Видно, что слово 2 связано с обозначением книжной речи, собственно — текста, а потому и является как бы земным воплощением божественного слова 1. Слово 1 абсолютно по смыслу и не требует толкования, его надлежит воспринять и исполнить. Слово 2, напротив, требует истолкования; это не то слово, которое услышано слухом, но слово, написанное грешной рукой:
«В житиискых тружающеися вещех человѣци прилѣжно требують книжнаго поучения... Паче нам подобаеть учитися в них и всѣм сердцемь взискати их, свидѣния словес Божиих, о спасени[и] душь наших писаных; но тружается мой мутны ум, худ разум имѣя, не могый порядних словес по чину глаголати, но яко слѣп стрѣлець смѣху бываеть, немоги намѣренаго улучити. Но не буди нам особь подвигнути ненаказан язык, но от божественых вземлюще писаний, со многою боязнью еуаггельскых касаемся бесѣдовати словес, приводнѣ господню притчю сказающе» (Кирилл Тур., с. 341, 5-10).

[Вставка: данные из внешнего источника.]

-- ==== Sys2Proof/WellFormed.lean ====
section
/-!
DEFINITION. The checks on an instruction's fields that its types do not carry: those of Table 5.21 and Table 10.15 that need
neither the mode nor the state, and for the hardware steps the ranges of the numbers that name agents (Table 0.1).
-/
namespace Sys2Proof

/-- The width in bits of et (Table 5.7). -/
def etWidth (et : BitVec 3) : Nat :=
  match et.toNat with
  | 0 => 8 | 1 => 16 | 2 => 32 | 3 => 64 | 4 => 8 | 5 => 16 | 6 => 32 | _ => 64

/-- The width of a width-only et (Table 5.7): et 4 names a 16-bit type there. -/
def etWidthOnly (et : BitVec 3) : Nat :=
  match et.toNat with
  | 0 => 8 | 1 => 16 | 2 => 32 | 3 => 64 | 4 => 16 | 5 => 16 | 6 => 32 | _ => 64

/-- et names a 32-bit or 64-bit width. -/
def et3264 (et : BitVec 3) : Bool := et == 2 || et == 3 || et == 6 || et == 7

/-- imm[15:8] must be zero for 8-bit elements (Table 5.9). -/
def immFits (y : VSrc) (w : Nat) : Bool :=
  match y with
  | .reg _ => true
  | .imm v => w != 8 || v.toNat < 256

/-- An aligned branch displacement (Table 5.17). -/
def dispAligned (imm : BitVec 32) : Bool := imm.toNat % 8 == 0

/-- The type code is an FP type of Table 5.8. -/
def tyIsFp (ty : BitVec 4) : Bool := (4 ≤ ty.toNat && ty.toNat ≤ 7) || (12 ≤ ty.toNat && ty.toNat ≤ 14)

/-- The width of a type code (Table 5.8). -/
def tyWidth (ty : BitVec 4) : Nat :=
  match ty.toNat with
  | 0 => 8 | 1 => 16 | 2 => 32 | 3 => 64 | 4 => 16 | 5 => 16 | 6 => 32 | 7 => 64
  | 8 => 8 | 9 => 16 | 10 => 32 | 11 => 64 | 12 => 8 | 13 => 8 | _ => 4

def tyIsInt (ty : BitVec 4) : Bool := ty.toNat ≤ 3 || (8 ≤ ty.toNat && ty.toNat ≤ 11)

/-- The accepted pairs of Table 8.7 for VCVT: destination et (FP column), source type. -/
def vcvtPair (et : BitVec 3) (ty : BitVec 4) : Bool :=
  match et.toNat, ty.toNat with
  | 4, 5 => true | 4, 1 => true | 4, 9 => true
  | 5, 4 => true | 5, 1 => true | 5, 9 => true
  | 6, 2 => true | 6, 10 => true | 7, 3 => true | 7, 11 => true
  | _, _ => false

/-- For VCVTI: destination et (integer column), FP source. -/
def vcvtiPair (et : BitVec 3) (ty : BitVec 4) : Bool :=
  match et.toNat, ty.toNat with
  | 1, 4 => true | 1, 5 => true | 5, 4 => true | 5, 5 => true
  | 2, 6 => true | 6, 6 => true | 3, 7 => true | 7, 7 => true
  | _, _ => false

/-- The wide side and the narrow side of VNARROW and VWIDEN (Table 8.7): et in the FP column when the type is FP. -/
def resizePair (et : BitVec 3) (ty : BitVec 4) : Bool :=
  if tyIsFp ty then 4 ≤ et.toNat && tyWidth ty < etWidthOnly et
  else tyIsInt ty && 16 ≤ etWidth et && tyWidth ty < etWidth et

/-- SAT of VNARROW is allowed for e4m3, e5m2 and integers (Table 8.7). -/
def narrowSat (ty : BitVec 4) (sat : Bool) : Bool := !sat || tyIsInt ty || ty == 12 || ty == 13

/-- The operand pairs of MMA (Table 10.9). -/
def mmaPair (ta tb : BitVec 4) : Bool :=
  (ta == 4 && tb == 4) || (ta == 5 && tb == 5) ||
  ((ta == 12 || ta == 13) && (tb == 12 || tb == 13)) ||
  ((ta == 0 || ta == 8) && (tb == 0 || tb == 8))

/-- The operand pairs of MMAX (Table 10.9). -/
def mmaxPair (ta tb : BitVec 4) : Bool :=
  ((ta == 12 || ta == 13) && (tb == 12 || tb == 13)) || (ta == 14 && tb == 14)

def matInt (ta : BitVec 4) : Bool := ta == 0 || ta == 8

/-- Word 0 of a command (R144, R294): disabled fields are zero, and only the X bits of Table 10.2 are set. -/
def hdrOk (h : CmdHdr) (x0 x1 : Bool) : Bool :=
  (h.we || (h.wsem == 0 && h.wthr == 0)) && (h.se || (h.ssem == 0 && h.sinc == 0)) &&
  (x0 || !h.x0) && (x1 || !h.x1)

def rigOk (h : CmdHdr) (kb : BitVec 6) (mx : Bool) (ta tb : BitVec 4) : Bool :=
  hdrOk h true false && kb != 0 && (if mx then mmaxPair ta tb else mmaPair ta tb) &&
  (ta != 14 || kb.toNat % 2 == 0)

def coreOk (c : Nat) : Bool := c < 6528
def slotOk (c k : Nat) : Bool := c < 6528 && k < 8
def tidOk : Tid → Bool
  | .wave c k => c < 6528 && k < 8
  | .fibre c e => c < 6528 && e < 256
  | .cmd c n => c < 6528 && n < 128

/-- The unit of a storage error exists (Table 2.4, R407, R428). -/
def errOk : StorageErr → Bool
  | .hbm line _ => line < 0x300000000
  | .slice p w line _ => p < 288 && w < 12 && line < 0x300000000
  | .tcm c off _ => c < 6144 && off < 0x80000
  | .scratch k off _ => k < 384 && off < 0x400000
  | .cache c line _ => c < 6144 && line < 0x300000000
  | .treelet c _ _ | .tlb c _ _ | .coreParity c => c < 6144
  | .clusterTlb k _ _ | .clusterParity k => k < 384
  | .link _ => true
  | .stayLink p _ => p < 18

/-- A well-formed row. -/
def wellFormed : Instr → Bool
  | .bc _ _ imm | .jmp imm | .call _ imm | .spawn _ imm => dispAligned imm
  | .fence o _ => o != .relaxed
  | .vround _ _ rm _ _ => rm.toNat ≤ 4
  | .vexp2 _ _ _ e | .vlog2 _ _ _ e | .vsin _ _ _ e | .vcos _ _ _ e | .vtanh _ _ _ e => e != .f64
  | .viadd _ _ y _ et | .visub _ _ y _ et | .vimul _ _ y _ et | .vimulh _ _ y _ et | .vimad _ _ y _ et
  | .vimin _ _ y _ et | .vimax _ _ y _ et | .vand _ _ y _ et | .vor _ _ y _ et | .vxor _ _ y _ et
  | .vandn _ _ y _ et | .vshl _ _ y _ et | .vshr _ _ y _ et | .vsha _ _ y _ et | .vsatadd _ _ y _ et
  | .vsatsub _ _ y _ et | .vidiv _ _ y _ et | .virem _ _ y _ et => immFits y (etWidth et)
  | .vicmp _ _ c y _ et => c != .un && c != .or && immFits y (etWidth et)
  | .vwhile _ _ _ _ et | .vmatch _ _ _ et | .vhash _ _ _ _ et => et3264 et
  | .vgath _ _ _ _ _ _ _ _ et | .vscat _ _ _ _ _ _ _ et | .vamo _ _ _ _ _ _ _ _ _ _ et => et3264 et
  | .vamof _ _ _ _ _ _ _ _ _ _ et => et == 6 || et == 7
  | .vmovi _ imm _ et => immFits (.imm imm) (etWidthOnly et)
  | .vcvt _ _ ty sat _ et => vcvtPair et ty && !sat
  | .vcvti _ _ ty sat _ et => vcvtiPair et ty && !sat
  | .vnarrow _ _ ty sat _ et => resizePair et ty && narrowSat ty sat
  | .vwiden _ _ ty sat _ et => resizePair et ty && !sat
  | .vqmx _ _ ty _ et | .vdqmx _ _ ty _ et => 12 ≤ ty.toNat && ty.toNat ≤ 14 && (et == 5 || et == 6)
  | .vhqpop vd _ _ => vd.toNat ≤ 16
  | .vraygen _ va _ _ => va.toNat ≤ 16
  | .vaccrd _ _ _ _ _ et | .vaccwr _ _ _ _ _ et => et == 2 || et == 6
  | .vdot4 _ _ _ _ et => et == 0 || et == 1 || et == 2 || et == 4 || et == 5
  | .cpy h _ _ _ | .cpy2 h _ _ _ _ _ _ | .cpyt h _ _ _ _ _ _ _ => hdrOk h true true
  | .cpyb h _ _ _ _ _ bsz _ _ => hdrOk h true true && bsz != 3
  | .cpym h _ doff die len _ => hdrOk h true true && doff.toNat % 8 == 0 && len.toNat % 8 == 0 &&
      doff.toNat + len.toNat ≤ 0x400000 && die.toNat < 6
  | .cpyr h _ _ _ ty => hdrOk h true true && ty.toNat < 6
  | .cpyg h _ _ count _ => hdrOk h true true && count.toNat ≤ 2 ^ 24
  | .pref2 h _ _ | .flush h _ _ | .fillz h _ _ => hdrOk h true false
  | .mma h va vb _ _ ta tb => hdrOk h true false && va.toNat ≤ 24 && vb.toNat ≤ 24 && mmaPair ta tb && !(h.x0 && matInt ta)
  | .mmax h va vb _ _ _ ta tb => hdrOk h true false && va.toNat ≤ 24 && vb.toNat ≤ 24 && mmaxPair ta tb
  | .mzero h _ _ => hdrOk h false false
  | .mld h _ _ _ st | .mst h _ _ _ st => hdrOk h false false && st.toNat % 64 == 0 && 256 ≤ st.toNat
  | .rmmak h _ _ _ kb mx ta tb _ _ _ _ | .rmman h _ _ _ kb mx ta tb _ _ _ _ => rigOk h kb mx ta tb
  | .semop h _ _ _ | .semset h _ _ _ | .launch h _ | .spawnt h _ | .lstat h _ | .fclk h _ | .sceneb h _ => hdrOk h false false
  | .mcas h _ count _ => hdrOk h false false && 2 ≤ count.toNat && count.toNat ≤ 8
  | .fpost h _ bytes _ _ => hdrOk h false false && bytes != 0 && bytes.toNat % 4096 == 0
  | .waycfg h slice _ _ => hdrOk h false false && slice.toNat ≤ 287
  | .preempt h core slots => hdrOk h false false && core.toNat < 6144 && slots.toNat < 128
  | .issueTurn c | .fibreArrival c | .refetchStart c | .refetchComplete c | .taskTake c | .stealRequest c | .stealAnswer c
  | .stealReplyArrival c | .stealBackoffExpiry c | .storeBufferSend c | .commandStart c | .matrixTileStep c
  | .pagingComplete c | .trayRecordArrival c => coreOk c
  | .fibreQuantumExpiry c k | .barrierArrivalCount c k | .rigPreemptTimeout c k | .slotRestore c k | .slotLend c k
  | .debugHaltreq c k | .debugResume c k | .contextSaveComplete c k => slotOk c k
  | .longAccessReply t | .semwSatisfied t | .semsReleaseDone t | .waitlineReload t | .clusterTlbFill t | .missEntryOpen t
  | .wake t | .tlbInsert t | .tlbInvpage t | .tlbInvasid t | .tlbInvclu t | .stealringLoad t | .scopeWrite t | .rigload t
  | .snap t => tidOk t
  | .gangStart k | .ctxsyncWriteback k | .ctxsyncDrop k | .faultRecordWrite k | .phasewinWrite k _ => k < 384
  | .pageWalk k _ _ => k < 384
  | .semaphoreUpdate c q => coreOk c && q < 256
  | .matrixStepComplete c _ | .commandLineTake c _ | .commandComplete c _ | .launchHeaderCheck c _ | .launchDeferred c _
  | .launchFill c _ | .lsplitWrite c _ | .trimtabWrite c _ _ => coreOk c
  | .travEventDelivery c e => coreOk c && e < 256
  | .rigRun p r | .rigComplete p r | .rigAbandon p r => p < 6 && r < 256
  | .distributorRecordWrite d | .faultReplyRetry d | .faultReplyFail d | .faultReplyInval d | .faultReplyInvasid d => d < 6
  | .partcfgWrite _ p _ => p < 6
  | .slicecfgWrite _ d _ => d < 6
  | .outcfgWrite _ o w _ => o < 16 && w < 3
  | .configWrite _ d _ _ => match d with | none => true | some k => k < 6
  | .sliceMissFill s _ | .sliceWriteback s | .multicastWindowExpiry s _ | .directoryHop s | .evictionReport s
  | .directoryWindowExpiry s => s < 288
  | .hbmRefresh d _ => d < 6
  | .stayPortStateChange p st lanes => p < 18 && st < 4 && lanes ≤ 8
  | .presentInstant o => o < 16
  | .storageError e => errOk e
  | .keyLoad _ s | .keyErase _ s => s < 2048
  | .powerControlTick d l j => d < 6 && l ≤ 48 && j < 256
  | .thermalAlert d | .thermtrip d => d < 6
  | .hostWriteback _ data => data.length == 64
  | .hostBackInvalidateResponse _ data => match data with | none => true | some b => b.length == 64
  | .hostMemRequest q => match q.data with | none => true | some b => b.length == q.n
  | _ => true

end Sys2Proof
end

Это типичный для Кирилла текст, он всегда отличается по структуре: ключевые слова группируются в определенный «порядний чин» и окружены однозначными им или поясняющими их словами. Здесь подчеркнуты и те и другие. Учити и наказати близкозначны, как и другие, приведенные здесь формы, например, порядних и по чину. Соотношение между соседними фрагментами обеспечивается использованием вспомогательных слов; ср. «в житийскых тружающеися вещех» и «тружается мой мутны ум» и т. д. Уничижительное сравнение своего ума с незадачливым лучником, который вызывает смех неумением попасть в цель, подчеркивает низменные притязания писателя сравняться в мудрости с божественными словесами, которые он «слышал». Как это и обычно для текстов Кирилла, одно слово непременно вызовет другое, близкое ему по смыслу или по форме, и все его «слова» (как жанр) формируются последовательностью предъявлений такого рода слов (как «речений»), составленных из слов (как лексем, а точнее, как словесных формул).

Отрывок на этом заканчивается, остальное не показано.